October 25, 2001

One of my students related something to me that had happened to him. He had been at work when he was talking to someone that had been having trouble with a headache for quite a while. Being shy, and unsure of his abilities, and not too comfortable with talking about them to someone who doesn’t know, he softly offered to help. His co-worker was distraught enough that she was willing to do almost anything to get rid of her pain.

My student placed his hands in the positions I had showed him. This is a polarity position for dealing with headaches. Then once the polarity energy started working, he added Reiki to it. Within a few moments, the headache was gone.

He had told me that he is not always as confident and self assured as I am when dealing with other people who don’t understand energy. I immediately thought he was talking to someone else. Me? Self assured? Naw. I have more doubts and hesitations in every waking moment than most people have in a lifetime, or at least it seems that way.

When we learn any type of alternative healing (and I guess this doubles for energy healers), we want to heal the world. The problem is getting up the nerve to offer. I guess I have been doing it for so long now, it looks like I am just so confident. In truth, I ask the same questions everyone else does. Will they believe me? Will they laugh at me? Will they just think I am some nut case that’s escaped from its squirrel?

To offer healing to someone, the moment has to be right. Even sometimes when we want to help, it just doesn’t feel right, so we don’t. I have gotten braver, and offer more times than not, and it may make me look confident, but in truth, I’m just as scared, as unsure, to take that first step as someone asking another person out on a date. Yet, to heal, we have to prevail, so we try.
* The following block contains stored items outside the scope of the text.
/-- An element computed bit by bit from the `W` low bits of two containers, put back into a container. -/
theorem bitwise_elem {c : Config} {f : Bool → Bool → Bool} {x y : Elem} {r : BitVec c.w}
    (hr : ∀ j, r.getLsbD j = f ((x.setWidth c.w).getLsbD j) ((y.setWidth c.w).getLsbD j)) :
    fits c (r.setWidth 32) ∧
      ∀ j, j < c.w → (r.setWidth 32).getLsbD j = f (x.getLsbD j) (y.getLsbD j) := by
  refine ⟨fits_elem c r, fun j hj => ?_⟩
  have hj' : j < 32 := hj.trans_le (width_le c)
  simp only [BitVec.getLsbD_setWidth, hr, hj, hj', decide_true, Bool.true_and]

/-- Settles O8: each of the three element functions is its Boolean function at every bit. -/
theorem bitwiseLogic : Obligations.BitwiseLogic := by
  intro s m vd va vb rs bits
  have conj {i a b} (h : exec i s = s.elementwise m vd a b opAnd) : computes i s m vd (bits and a b) :=
    computes_of_elementwise h fun _ => bitwise_elem fun _ => BitVec.getLsbD_and
  have disj {i a b} (h : exec i s = s.elementwise m vd a b opOr) : computes i s m vd (bits or a b) :=
    computes_of_elementwise h fun _ => bitwise_elem fun _ => BitVec.getLsbD_or
  have excl {i a b} (h : exec i s = s.elementwise m vd a b opXor) : computes i s m vd (bits xor a b) :=
    computes_of_elementwise h fun _ => bitwise_elem fun _ => BitVec.getLsbD_xor
  refine ⟨conj rfl, conj rfl, disj rfl, disj rfl, excl rfl, excl rfl, ?_⟩
  simp only [List.forall_mem_cons]
  exact ⟨hasCell_vv, hasCell_vs, hasCell_vv, hasCell_vs, hasCell_vv, hasCell_vs,
    List.forall_mem_nil _⟩

/-- Settles O6: all three forms rotate their first operand, by the second modulo `W`. -/
theorem rotations : Obligations.Rotations := by
  intro s m vd va vb rs rot
  have rotate {i a b} (h : exec i s = s.elementwise m vd a b opRot) : computes i s m vd (rot a b) :=
    computes_of_elementwise h fun _ => opRot_spec s.cfg (fun _ => 0) _ _
  exact ⟨rotate rfl, rotate rfl, rotate rfl⟩

end Sys2Proof.Machine
end

section
/-! The fixed-point instructions (R180 to R197): the element loop of R14 behind the check of
`FixedPoint`, with element functions that saturate, round and draw, and the saturating copy of the
accumulators. -/

namespace Sys2Proof.Machine

/-! ### The check of `FixedPoint` (R180) -/

section
variable {i : Instr} {s : State}

theorem exec_of_fixedPoint_on {k : Result} (hx : s.cfg.fixedPoint = true)
    (h : exec i s = s.fixedPoint k) : exec i s = k :=
  h.trans (require_of_true _ k hx)

/-- A fixed-point instruction that runs the element loop of R14. -/
theorem computes_of_fixedPoint {m : MaskSel} {vd : VReg} {a b : Source} {op : ElemOp}
    {value : Nat → Elem → Prop} (hx : s.cfg.fixedPoint = true)
    (h : exec i s = s.fixedPoint (s.elementwise m vd a b op))
    (hv : ∀ k, value k (s.elemResult op a b k)) : computes i s m vd value :=
  computes_of_elementwise (exec_of_fixedPoint_on hx h) hv

end

/-- Settles O21: every instruction of the family is behind the check of `FixedPoint`, which comes before
any other. -/
theorem fixedPointOffRefuses : Obligations.FixedPointOffRefuses := by
  intro s n m vd va vb rs hx
  have off {i k} (h : exec i s = s.fixedPoint k) : exec i s = .refused .fixedPointNotImplemented :=
    h.trans (require_of_false _ k hx)
  simp only [fixedPointForms, fixedPointElementForms, List.forall_mem_cons]
  exact ⟨
    -- `vxccacc`, `vxcczacc`
    off rfl, off rfl,
    -- `vsadd.vv`, `vssub.vv`, `vsat`, `vsrr`, `vsls`
    off rfl, off rfl, off rfl, off rfl, off rfl,
    -- `vxmulhi.vv`, `vxmullo.vv`, `vsaddu.vv`, `vssubu.vv`
    off rfl, off rfl, off rfl, off rfl,
    -- `vsatu`, `vsrru`, `vslsu`, `vxmulhiu.vv`, `vxmullou.vv`, `vsatsu`
    off rfl, off rfl, off rfl, off rfl, off rfl, off rfl,
    -- `vsadd.vs`, `vssub.vs`, `vxmulhi.vs`, `vxmullo.vs`
    off rfl, off rfl, off rfl, off rfl,
    -- `vsaddu.vs`, `vssubu.vs`, `vxmulhiu.vs`, `vxmullou.vs`
    off rfl, off rfl, off rfl, off rfl,
    -- `vssub.sv`, `vssubu.sv`
    off rfl, off rfl, List.forall_mem_nil _⟩

/-! ### Saturation (R181 to R188) -/

/-- The element that holds a value saturated to `N` bits, signed, where the VP has so many. -/
theorem satSigned_elem (c : Config) {n : Nat} (h : n ≤ c.w) (z : Int) :
    fits c ((BitVec.ofInt c.w (satSigned n z)).setWidth 32) ∧
      signedOf c ((BitVec.ofInt c.w (satSigned n z)).setWidth 32) = nearestSigned n z :=
  ⟨fits_elem c _, signedOf_satSigned c h z⟩

/-- Settles O16: each of the four element functions saturates the exact sum or difference to `W` bits. -/
theorem saturatingSums : Obligations.SaturatingSums := by
  intro s m vd va vb rs hx sgn uns
  have add {i a b} (h : exec i s = s.fixedPoint (s.elementwise m vd a b opSadd)) :
      computes i s m vd (sgn (· + ·) a b) :=
    computes_of_fixedPoint hx h fun _ => satSigned_elem s.cfg le_rfl _
  have addu {i a b} (h : exec i s = s.fixedPoint (s.elementwise m vd a b opSaddu)) :
      computes i s m vd (uns (· + ·) a b) :=
    computes_of_fixedPoint hx h fun _ => toNat_satUnsigned s.cfg le_rfl _
  have sub {i a b} (h : exec i s = s.fixedPoint (s.elementwise m vd a b opSsub)) :
      computes i s m vd (sgn (· - ·) a b) :=
    computes_of_fixedPoint hx h fun _ => satSigned_elem s.cfg le_rfl _
  have subu {i a b} (h : exec i s = s.fixedPoint (s.elementwise m vd a b opSsubu)) :
      computes i s m vd (uns (· - ·) a b) :=
    computes_of_fixedPoint hx h fun _ => toNat_satUnsigned s.cfg le_rfl _
  exact ⟨add rfl, add rfl, addu rfl, addu rfl, sub rfl, sub rfl, sub rfl, subu rfl, subu rfl,
    subu rfl⟩

/-- Settles O17: the check of the width, which comes after that of `FixedPoint`, lets the widths pass
whose saturated values fit in `W` bits. -/
theorem saturateToNarrower : Obligations.SaturateToNarrower := by
  intro s n m vd va hx
  have runs {i p op} [Decidable p] (hp : p) (h : exec i s = s.fixedPoint (require p
      .widthNotAvailable (s.elementwise m vd (.vec va) (.vec va) op))) :
      exec i s = s.elementwise m vd (.vec va) (.vec va) op :=
    (exec_of_fixedPoint_on hx h).trans (require_of_true _ _ (decide_eq_true hp))
  have refuses {i p k} [Decidable p] (hp : ¬ p)
      (h : exec i s = s.fixedPoint (require p .widthNotAvailable k)) :
      exec i s = .refused .widthNotAvailable :=
    (exec_of_fixedPoint_on hx h).trans (require_of_false _ _ (decide_eq_false hp))
  refine ⟨fun hn => ⟨?_, ?_⟩, fun hn => ?_, fun hn => ⟨?_, ?_⟩, fun hn => ?_⟩
  · exact computes_of_elementwise (runs hn rfl) fun _ => satSigned_elem s.cfg hn.le _
  · exact computes_of_elementwise (runs hn rfl) fun _ => toNat_satUnsigned s.cfg hn.le _
  · exact computes_of_elementwise (runs hn rfl) fun _ => toNat_satUnsigned s.cfg hn _
  · exact refuses hn.not_gt rfl
  · exact refuses hn.not_gt rfl
  · exact refuses hn.not_ge rfl

/-! ### Shifts by `vshamt` (R189 to R192) -/

section
variable (c : Config) (d : DrawKind → BitVec c.w) (a b : BitVec c.w) (n : Nat)

theorem opSrr_spec :
    if c.w ≤ n then fits c ((opSrr n c d a b).setWidth 32)
    else ∃ q, isRounded c a.toInt n q ∧ wrapsTo c q ((opSrr n c d a b).setWidth 32) := by
  unfold opSrr
  split_ifs with h
  · exact fits_elem c _
  · exact ⟨_, fxRound_isRounded c _ n, wrapsTo_ofInt c _⟩

theorem opSrru_spec :
    if c.w ≤ n then fits c ((opSrru n c d a b).setWidth 32)
    else ∃ q, isRounded c a.toNat n q ∧ wrapsTo c q ((opSrru n c d a b).setWidth 32) := by
  unfold opSrru
  split_ifs with h
  · exact fits_elem c _
  · exact ⟨_, fxRound_isRounded c _ n, wrapsTo_ofInt c _⟩

theorem opSls_spec :
    if c.w ≤ n then fits c ((opSls n c d a b).setWidth 32)
    else fits c ((opSls n c d a b).setWidth 32) ∧
      signedOf c ((opSls n c d a b).setWidth 32) = nearestSigned c.w (a.toInt * 2 ^ n) := by
  unfold opSls
  split_ifs with h
  · exact fits_elem c _
  · exact satSigned_elem c le_rfl _

theorem opSlsu_spec :
    if c.w ≤ n then fits c ((opSlsu n c d a b).setWidth 32)
    else (((opSlsu n c d a b).setWidth 32 : Elem).toNat : Int) =
      nearestUnsigned c.w (a.toNat * 2 ^ n) := by
  unfold opSlsu
  split_ifs with h
  · exact fits_elem c _
  · exact toNat_satUnsigned c le_rfl _

/-- The rounded product of the fixed-point multiplies, of which the half `f` is taken (R193 to R196). -/
theorem opFxMul_spec {half : (w : Nat) → Int → BitVec w} {f : Int → Int}
    (hf : ∀ q, wrapsTo c (f q) ((half c.w q).setWidth 32)) (p : Int) :
    if 2 * c.w ≤ n then fits c ((opFxMul n half c d p).setWidth 32)
    else ∃ q, isRounded c p n q ∧ wrapsTo c (f q) ((opFxMul n half c d p).setWidth 32) := by
  unfold opFxMul
  split_ifs with h
  · exact fits_elem c _
  · exact ⟨_, fxRound_isRounded c p n, hf _⟩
Sometimes we get turned down. Sometimes we are allowed to work. Sometimes we work magic. Other times, nothing changes. The one night when I offered to try to help someone in my class with a headache, I did exactly what my student had done, and it had not worked. The difference was that I had a little more experience, and was being pushed to use another method.

Sometimes we land on our feet. Sometimes we fall down. But as healers, we have to keep getting back up, and try again.